5 Sentences By Paul Feyerabend

Paul Feyerabend has experienced a steady evolution of his thinking over the years. Today, let’s find out some of the phrases he left us.
5 sentences by Paul Feyerabend

Paul Feyerabend experienced a constant evolution of his thinking throughout his life. He passed through Popperian, anti-rationalist, empiricist, anti-empiricist, anti-positivist and relativist thought. All this made his sentences have an unparalleled richness.

Furthermore, we talk about one of the authors of the Incommensurability Thesis. In this sense, all his critical theories are summarized in one of the phrases with which he is most identified “Everything is valid”.

1. Shaping the brains of young people

This first sentence by Paul Feyerabend refers to the educational system of his time, which is still in place at least in part. A qualification system that labels a student as more or less intelligent or more or less hardworking.

In reality, intelligence and effort are just two of the many variables that influence this assessment.

Also, there is no room for creativity, just for memorization. The rush to transmit the entire curriculum makes teachers forget the most important thing: the construction of knowledge by students.

students in the classroom

2. We need a dream world

This is one of the criticisms in which Paul Feyerabend alludes to the way in which our thinking or our way of interpreting the world ends up generating our own world.

In other words, it is a conception of the environment we really work with. So, for example, everyone can give a different account of the same facts.

What he invites us to create is “a world of dreams” or, what is the same thing, a world full of possibilities in which we are aware that we can question our own reality. Vision through other eyes changes it radically.

3. Keep calm and smile

This third sentence by Paul Feyerabend talks about something as important as keeping in touch with the environment. With what our senses can capture, starting with the internal signals our own body sends us.

With this, we will gain a position that will make us much stronger in the face of difficulties.

So, for example, we will be able to understand how many people do not get lost when they are victims of fierce persecution from others.

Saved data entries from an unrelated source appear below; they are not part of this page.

/-- Settles O18: only the picture change touches DISP and DIRTY, and changing DIRTY before a body that draws does
nothing, before any other body the same as changing it after. -/
theorem dirtyFlagIsSetByDrawingClearedByConsume : Obligations.DirtyFlagIsSetByDrawingClearedByConsume := by
  refine ⟨fun i s t h => ⟨dirty_of_exec h, exec_keeps_picture h⟩, ?_, ?_, ?_, ?_⟩
  · intro s t frame h
    obtain ⟨-, h⟩ := consumeFrame_eq_next_iff.1 h
    split at h
    next hd => cases h; exact ⟨rfl, fun hd' => absurd hd (by simp [hd'])⟩
    next hd => cases h; exact ⟨eq_false_of_ne_true hd, fun _ => rfl⟩
  · intro s t image r h
    obtain ⟨-, h⟩ := loadImage_eq_next_iff.1 h
    split at h <;> cases h <;> rfl
  · intro s t index pressed h
    obtain ⟨-, -, rfl⟩ := setKey_eq_next_iff.1 h
    rfl
  · intro i s b
    cases hi : writesPicture i with
    | true => exact congrArg (andThen · _) (exec_withDirty_of_draws s b hi)
    | false => exact (congrArg (andThen · _) (exec_withDirty s b hi)).trans (andThen_andThen _ _ _)

/-! ### Timers, FATAL, FONT and the draw counter (R34, R42, R43) -/

section

variable {i : Instr} {s t : State} (h : exec i s = .next t)

include h

theorem exec_keeps_dt (hi : writesDT i = false) : t.dt = s.dt := by
  refine exec_keeps State.dt (fun u v hc => ?_) h
  cases hc with
  | setDT b hw => simp [hi] at hw
  | _ => rfl

theorem exec_keeps_st (hi : writesST i = false) : t.st = s.st := by
  refine exec_keeps State.st (fun u v hc => ?_) h
  cases hc with
  | setST b hw => simp [hi] at hw
  | _ => rfl

theorem exec_keeps_draws (hi : drawsRandom i = false) : t.draws = s.draws := by
  refine exec_keeps State.draws (fun u v hc => ?_) h
  cases hc with
  | drawn hw => simp [hi] at hw
  | _ => rfl

theorem exec_keeps_fatal : t.fatal = s.fatal :=
  exec_keeps State.fatal (fun _ _ hc => by cases hc <;> rfl) h

theorem exec_keeps_font : t.mem.font = s.mem.font := by
  refine exec_keeps (fun u => u.mem.font) (fun u v hc => ?_) h
  cases hc with
  | storeBytes a bytes _ => exact Memory.font_writeBytes _ _ _
  | _ => rfl

end

/-- Settles O22, from the changes a body is made of. -/
theorem timersFatalAndFontAreKept : Obligations.TimersFatalAndFontAreKept :=
  fun _ _ _ h =>
    ⟨exec_keeps_dt h, exec_keeps_st h, exec_keeps_fatal h, exec_keeps_font h, exec_keeps_draws h⟩

/-! ### Memory after reset (R21, R30) -/

theorem initialByte_eq (font : Font) (a : Nat) :
    initialByte font a = if h : 0x050 ≤ a ∧ a ≤ 0x09F then font[a - 0x050]'(by omega) else 0 := by
  simp only [initialByte, fontBase, fontSize]
  exact dite_congr (propext (by omega)) (fun _ => rfl) (fun _ => rfl)

theorem read_initial (font : Font) (a : Nat) : (Memory.initial font).read a = initialByte font a := rfl

/-- Settles O26: nothing is listed in the memory of a new machine, so each cell reads its reset contents. -/
theorem resetLeavesMemoryFontAndPc : Obligations.ResetLeavesMemoryFontAndPc :=
  fun _ font => ⟨rfl, fun a _ => (read_initial font a).trans (initialByte_eq font a)⟩

end Sys2Proof.Machine

/-! SUPPORT. Proofs for the statements of memory (spec 20_memory): the reset contents under any writes elsewhere, the
fetch of an illegal word, and the canonical form as a normal form. -/

namespace Sys2Proof.Machine

/-! ### Memory that nothing has written (R66) -/

/-- Writes to other addresses leave what an address reads. -/
theorem Memory.read_foldl_write_of_ne (m : Memory) {writes : List (Nat × Byte)} {a : Nat}
    (h : ∀ w ∈ writes, w.1 ≠ a) : (writes.foldl (fun m w => m.write w.1 w.2) m).read a = m.read a := by
  induction writes generalizing m with
  | nil => rfl
  | cons w rest ih =>
    obtain ⟨hw, hrest⟩ := List.forall_mem_cons.1 h
    exact (ih _ hrest).trans (m.read_write_of_ne w.2 hw.symm)

theorem fetchWord_of_inRange {s : State} (hpc : s.pc.toNat + 1 ≤ 0xFFF) : fetchWord s = .ok (wordAtPc s) :=
  if_neg (Nat.not_lt.2 hpc)

theorem step_of_fetchInstr_error {s : State} {cause : Fault} (halive : s.fatal = none)
    (h : fetchInstr s = .error cause) : step s = .fault cause := by
  simp [step, cycle, whenAlive, halive, liveCycle, h, raiseFatal]

/-- An alive machine that fetches an illegal word dies of it. -/
theorem step_of_illegal_word {s : State} (halive : s.fatal = none) (hpc : s.pc.toNat + 1 ≤ 0xFFF)
    (hw : decode (wordAtPc s) = none) : step s = .fault (.illegalInstruction (wordAtPc s)) :=
  step_of_fetchInstr_error halive (by simp [fetchInstr, fetchWord_of_inRange hpc, hw])

/-- Settles O28: each write leaves the other addresses alone, and the zero word has no row. -/
theorem unwrittenMemoryReadsItsResetContents : Obligations.UnwrittenMemoryReadsItsResetContents := by
  refine ⟨fun font writes a h => ?_, fun s halive hpc hhi hlo => ?_⟩
  · calc (writes.foldl (fun m w => m.write w.1 w.2) (Memory.initial font)).read a
      _ = (Memory.initial font).read a := Memory.read_foldl_write_of_ne _ h
      _ = initialByte font a := read_initial font a
      _ = _ := initialByte_eq font a
  · have hzero : wordAtPc s = 0#16 := by rw [wordAtPc, hhi, hlo]; rfl
    have hillegal : decode (wordAtPc s) = none := by rw [hzero]; decide
    rw [step_of_illegal_word halive hpc hillegal, hzero]

/-! ### The canonical form is a normal form (log entry 20) -/

theorem cellsWf_cons_iff {font : Font} {lo c : Nat} {v : Byte} {l : List Host.Cell} :
    cellsWf font lo ((c, v) :: l) = true ↔
      lo ≤ c ∧ c < memSize ∧ v ≠ initialByte font c ∧ cellsWf font (c + 1) l = true := by
  simp only [cellsWf, Bool.and_eq_true, decide_eq_true_eq, bne_iff_ne, and_assoc]

@[simp] theorem findCell_cons_self (c : Nat) (v : Byte) (l : List Host.Cell) : findCell ((c, v) :: l) c = some v :=
  if_pos rfl

theorem findCell_cons_of_ne {c a : Nat} (v : Byte) (l : List Host.Cell) (h : c ≠ a) :
    findCell ((c, v) :: l) a = findCell l a := if_neg h

/-- In canonical form no listed byte is the reset contents. -/
theorem ne_initialByte_of_findCell {font : Font} {lo a : Nat} {v : Byte} {l : List Host.Cell}
    (hl : cellsWf font lo l = true) (h : findCell l a = some v) : v ≠ initialByte font a := by
  induction l generalizing lo with
  | nil => cases h
  | cons cu rest ih =>
    obtain ⟨c, u⟩ := cu
    obtain ⟨-, -, hu, hrest⟩ := cellsWf_cons_iff.1 hl
    obtain rfl | hc := eq_or_ne c a
    · rw [findCell_cons_self] at h
      cases h
      exact hu
    · exact ih hrest (findCell_cons_of_ne u rest hc ▸ h)

/-- In canonical form what an address reads tells what is listed there. -/
theorem findCell_eq_some_iff_of_wf {font : Font} {lo a : Nat} {v : Byte} {l : List Host.Cell}
    (hl : cellsWf font lo l = true) : findCell l a = some v ↔
      (findCell l a).getD (initialByte font a) = v ∧ v ≠ initialByte font a := by
  cases h : findCell l a with
  | none => simpa using fun hv : initialByte font a = v => hv.symm
  | some u =>
    simpa using fun huv : u = v => huv ▸ ne_initialByte_of_findCell hl h

/-- No listed address lies before the first one. -/
theorem le_of_findCell_cons {font : Font} {lo c a : Nat} {u v : Byte} {l : List Host.Cell}
    (hl : cellsWf font lo ((c, u) :: l) = true) (h : findCell ((c, u) :: l) a = some v) : c ≤ a := by
  obtain ⟨-, hc, hu, hrest⟩ := cellsWf_cons_iff.1 hl
  by_contra hlt
  have hnone := findCell_eq_none_of_wf (cellsWf_cons_iff.2 ⟨le_rfl, hc, hu, hrest⟩) (not_le.1 hlt)
  rw [hnone] at h
  cases h

/-- Canonical lists that list the same byte at every address are the same list. -/
theorem eq_of_findCell_eq {font : Font} {lo : Nat} {l l' : List Host.Cell} (hl : cellsWf font lo l = true)
    (hl' : cellsWf font lo l' = true) (h : ∀ a, findCell l a = findCell l' a) : l = l' := by
  induction l generalizing lo l' with
  | nil =>
    cases l' with
    | nil => rfl
    | cons cu' rest' => simpa [findCell] using h cu'.1
  | cons cu rest ih =>
    obtain ⟨c, u⟩ := cu
    cases l' with
    | nil => simpa [findCell] using h c
    | cons cu' rest' =>
      obtain ⟨c', u'⟩ := cu'
      have hle : c' ≤ c := le_of_findCell_cons hl' ((h c).symm.trans (findCell_cons_self c u rest))
      have hge : c ≤ c' := le_of_findCell_cons hl ((h c').trans (findCell_cons_self c' u' rest'))
      obtain rfl := le_antisymm hle hge
      obtain rfl : u = u' := by simpa using h c'
      obtain ⟨-, -, -, hrest⟩ := cellsWf_cons_iff.1 hl
      obtain ⟨-, -, -, hrest'⟩ := cellsWf_cons_iff.1 hl'
      have htail : ∀ a, findCell rest a = findCell rest' a := by
        intro a
        obtain rfl | ha := eq_or_ne c' a
        · rw [findCell_eq_none_of_wf hrest (Nat.lt_succ_self _), findCell_eq_none_of_wf hrest' (Nat.lt_succ_self _)]
        · simpa only [findCell_cons_of_ne _ _ ha] using h a
      rw [ih hrest hrest' htail]

/-- Settles O29: in canonical form the bytes read fix the cells listed, and those fix the list. -/
theorem canonicalMemoriesThatReadAlikeAreEqual : Obligations.CanonicalMemoriesThatReadAlikeAreEqual := by
  rintro ⟨font, cells⟩ ⟨font', cells'⟩ hm hm' rfl hread
  have hcells : ∀ a, findCell cells a = findCell cells' a := by
    intro a
    have hbyte : (findCell cells a).getD (initialByte font a) = (findCell cells' a).getD (initialByte font a) := hread a
    refine Option.ext fun v => ?_
    rw [findCell_eq_some_iff_of_wf hm, findCell_eq_some_iff_of_wf hm', hbyte]
  exact congrArg (Memory.mk font) (eq_of_findCell_eq hm hm' hcells)

end Sys2Proof.Machine

/-! SUPPORT. Proofs for the statements of encoding (spec 30_encoding): what a row of the opcode map says of a word's
fields, and that the decoder answers exactly the row the fields satisfy. -/

namespace Sys2Proof.Machine

/-! ### The rows as conditions on fields (R74) -/

/-- Formats `NNN`, `XNN` and `XYN`. -/
theorem satisfiedBy_F000_iff {w p : Word} (hp : p &&& 0xF000#16 = p) :
    (OpcodeRow.mk 0xF000#16 p).satisfiedBy w = true ↔ fieldOp w = fieldOp p := by
  simp only [BitVec.toNat_eq, toNat_and_F000] at hp
  simp only [OpcodeRow.satisfiedBy, beq_iff_eq, BitVec.toNat_eq, toNat_and_F000, toNat_fieldOp]
  omega

/-- Format `XY`. -/
theorem satisfiedBy_F00F_iff {w p : Word} (hp : p &&& 0xF00F#16 = p) :
    (OpcodeRow.mk 0xF00F#16 p).satisfiedBy w = true ↔ fieldOp w = fieldOp p ∧ fieldN w = fieldN p := by
  simp only [BitVec.toNat_eq, toNat_and_F00F] at hp
  simp only [OpcodeRow.satisfiedBy, beq_iff_eq, BitVec.toNat_eq, toNat_and_F00F, toNat_fieldOp, toNat_fieldN]
  omega

/-- Format `X`. -/
theorem satisfiedBy_F0FF_iff {w p : Word} (hp : p &&& 0xF0FF#16 = p) :
    (OpcodeRow.mk 0xF0FF#16 p).satisfiedBy w = true ↔ fieldOp w = fieldOp p ∧ fieldNn w = fieldNn p := by
  simp only [BitVec.toNat_eq, toNat_and_F0FF] at hp
  simp only [OpcodeRow.satisfiedBy, beq_iff_eq, BitVec.toNat_eq, toNat_and_F0FF, toNat_fieldOp, toNat_fieldNn]
  omega

/-- The two instructions without operands. -/
theorem satisfiedBy_FFFF_iff {w p : Word} : (OpcodeRow.mk 0xFFFF#16 p).satisfiedBy w = true ↔ w = p := by
  rw [OpcodeRow.satisfiedBy, beq_iff_eq, show (0xFFFF#16 : Word) = BitVec.allOnes 16 from rfl, BitVec.and_allOnes]

/-! ### What the decoder answers -/

/-- A word of the instruction's row with the instruction's operands in its fields. -/
def IsWordOf (w : Word) (i : Instr) : Prop := i.row.satisfiedBy w = true ∧ operandsAreFields w i

section

variable {w : Word} {i : Instr}

theorem isWordOf_of_decode0 (h : decode0 w = some i) : IsWordOf w i := by
  unfold decode0 at h
  split at h
  next hw => cases h; exact ⟨satisfiedBy_FFFF_iff.2 hw, trivial⟩
  split at h
  next hw => cases h; exact ⟨satisfiedBy_FFFF_iff.2 hw, trivial⟩
  next => cases h

theorem isWordOf_of_decode8 (hop : fieldOp w = 0x8#4) (h : decode8 w = some i) : IsWordOf w i := by
  unfold decode8 at h
  split at h
  case h_10 => cases h
  all_goals
    next hn =>
      cases h
      exact ⟨(satisfiedBy_F00F_iff (by decide)).2 ⟨hop, BitVec.eq_of_toNat_eq hn⟩, by simp [operandsAreFields]⟩

theorem isWordOf_of_decodeE (hop : fieldOp w = 0xE#4) (h : decodeE w = some i) : IsWordOf w i := by
  unfold decodeE at h
  split at h
  case h_3 => cases h
  all_goals
    next hnn =>
      cases h
      exact ⟨(satisfiedBy_F0FF_iff (by decide)).2 ⟨hop, BitVec.eq_of_toNat_eq hnn⟩, rfl⟩

theorem isWordOf_of_decodeF (hop : fieldOp w = 0xF#4) (h : decodeF w = some i) : IsWordOf w i := by
  unfold decodeF at h
  split at h
  case h_10 => cases h
  all_goals
    next hnn =>
      cases h
      exact ⟨(satisfiedBy_F0FF_iff (by decide)).2 ⟨hop, BitVec.eq_of_toNat_eq hnn⟩, rfl⟩

/-- A decoded word is one of the instruction's row, and its fields are the operands. -/
theorem isWordOf_of_decode (h : decode w = some i) : IsWordOf w i := by
  unfold decode at h
  split at h
  case h_1 => exact isWordOf_of_decode0 h
  case h_9 hop => exact isWordOf_of_decode8 (BitVec.eq_of_toNat_eq hop) h
  case h_15 hop => exact isWordOf_of_decodeE (BitVec.eq_of_toNat_eq hop) h
  case h_16 =>
    have hop : (fieldOp w).toNat = 0xF := by simp only [imp_false] at *; omega
    exact isWordOf_of_decodeF (BitVec.eq_of_toNat_eq hop) h
  case h_6 hop | h_10 hop =>
    split at h
    next hn =>
      cases h
      exact ⟨(satisfiedBy_F00F_iff (by decide)).2 ⟨BitVec.eq_of_toNat_eq hop, hn⟩, rfl, rfl⟩
    next => cases h
  all_goals
    next hop =>
      cases h
      exact ⟨(satisfiedBy_F000_iff (by decide)).2 (BitVec.eq_of_toNat_eq hop), by simp [operandsAreFields]⟩

end

/-- The decoder answers an instruction of every row that the word satisfies. -/
theorem map_row_decode_of_satisfiedBy {w : Word} (j : Instr) (h : j.row.satisfiedBy w = true) :
    (decode w).map Instr.row = some j.row := by
  cases j with
  | cls | ret =>
    obtain rfl := satisfiedBy_FFFF_iff.1 h
    rfl
  | jp | call | seImm | sneImm | ldImm | addImm | ldI | jpV0 | rnd | drw =>
    rw [decode, (satisfiedBy_F000_iff (by decide)).1 h]
    rfl
  | seReg | sneReg | ldReg | orReg | andReg | xorReg | addReg | subReg | shr | subnReg | shl =>
    obtain ⟨hop, hn⟩ := (satisfiedBy_F00F_iff (by decide)).1 h
    simp only [decode, decode8, hop, hn]
    rfl
  | skp | sknp | ldVxDT | ldVxK | ldDTVx | ldSTVx | addI | ldF | ldB | storeRegs | loadRegs =>
    obtain ⟨hop, hnn⟩ := (satisfiedBy_F0FF_iff (by decide)).1 h
    simp only [decode, decodeE, decodeF, hop, hnn]
    rfl

/-! ### The opcode map (R74) -/

theorem row_mem_opcodeRows (i : Instr) : i.row ∈ opcodeRows := by
  cases i <;> simp [opcodeRows, sampleInstrs, Instr.row]

theorem map_row_decode_of_mem_opcodeRows {w : Word} {r : OpcodeRow} (hr : r ∈ opcodeRows)
    (h : r.satisfiedBy w = true) : (decode w).map Instr.row = some r := by
  obtain ⟨j, -, rfl⟩ := List.mem_map.1 hr
  exact map_row_decode_of_satisfiedBy j h

theorem wellFormedWord_iff_exists_decode {w : Word} : wellFormedWord w = true ↔ ∃ i, decode w = some i := by
  rw [wellFormedWord, List.any_eq_true]
  constructor
  · rintro ⟨r, hr, h⟩
    obtain ⟨i, hi, -⟩ := Option.map_eq_some_iff.1 (map_row_decode_of_mem_opcodeRows hr h)
    exact ⟨i, hi⟩
  · rintro ⟨i, hi⟩
    exact ⟨i.row, row_mem_opcodeRows i, (isWordOf_of_decode hi).1⟩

In this way, the value of the comments is infinite, because if we let ourselves be carried away by these criticisms, we can stop doing what we like so much.

Man carrying the moon in wheelbarrow

4. For Paul Feyerabend, everything is worth it

This is one of Paul Feyerabend’s phrases that summarizes all his critical theories, so much so that he considered it a basic principle. This means that, in principle, all options are valuable, not that any option is potentially acceptable.

This makes a lot of sense, because if it’s all worth it, there are plenty of options. That doesn’t limit it, it’s just the opposite. It leads us to consider a series of possibilities that, later on, may or may not be suitable.

5. All methodologies have their limits

This last sentence by Paul Feyerabend refers to the limits that exist in all methodologies. As obvious or true as they may seem, in the end, when talking about a human product, they can always be improved.

Let’s think that, currently, theories and methodologies continue to emerge that improve or raise doubts against others that we consider solid.

All these sentences by Paul Feyerabend allowed us to discover his most critical part, because the evolution of thought that he experienced led him to an almost total questioning. This is very positive.

Discussing, objecting, and thinking about other possibilities enriches us much more than if we believe something is right and don’t think about other options.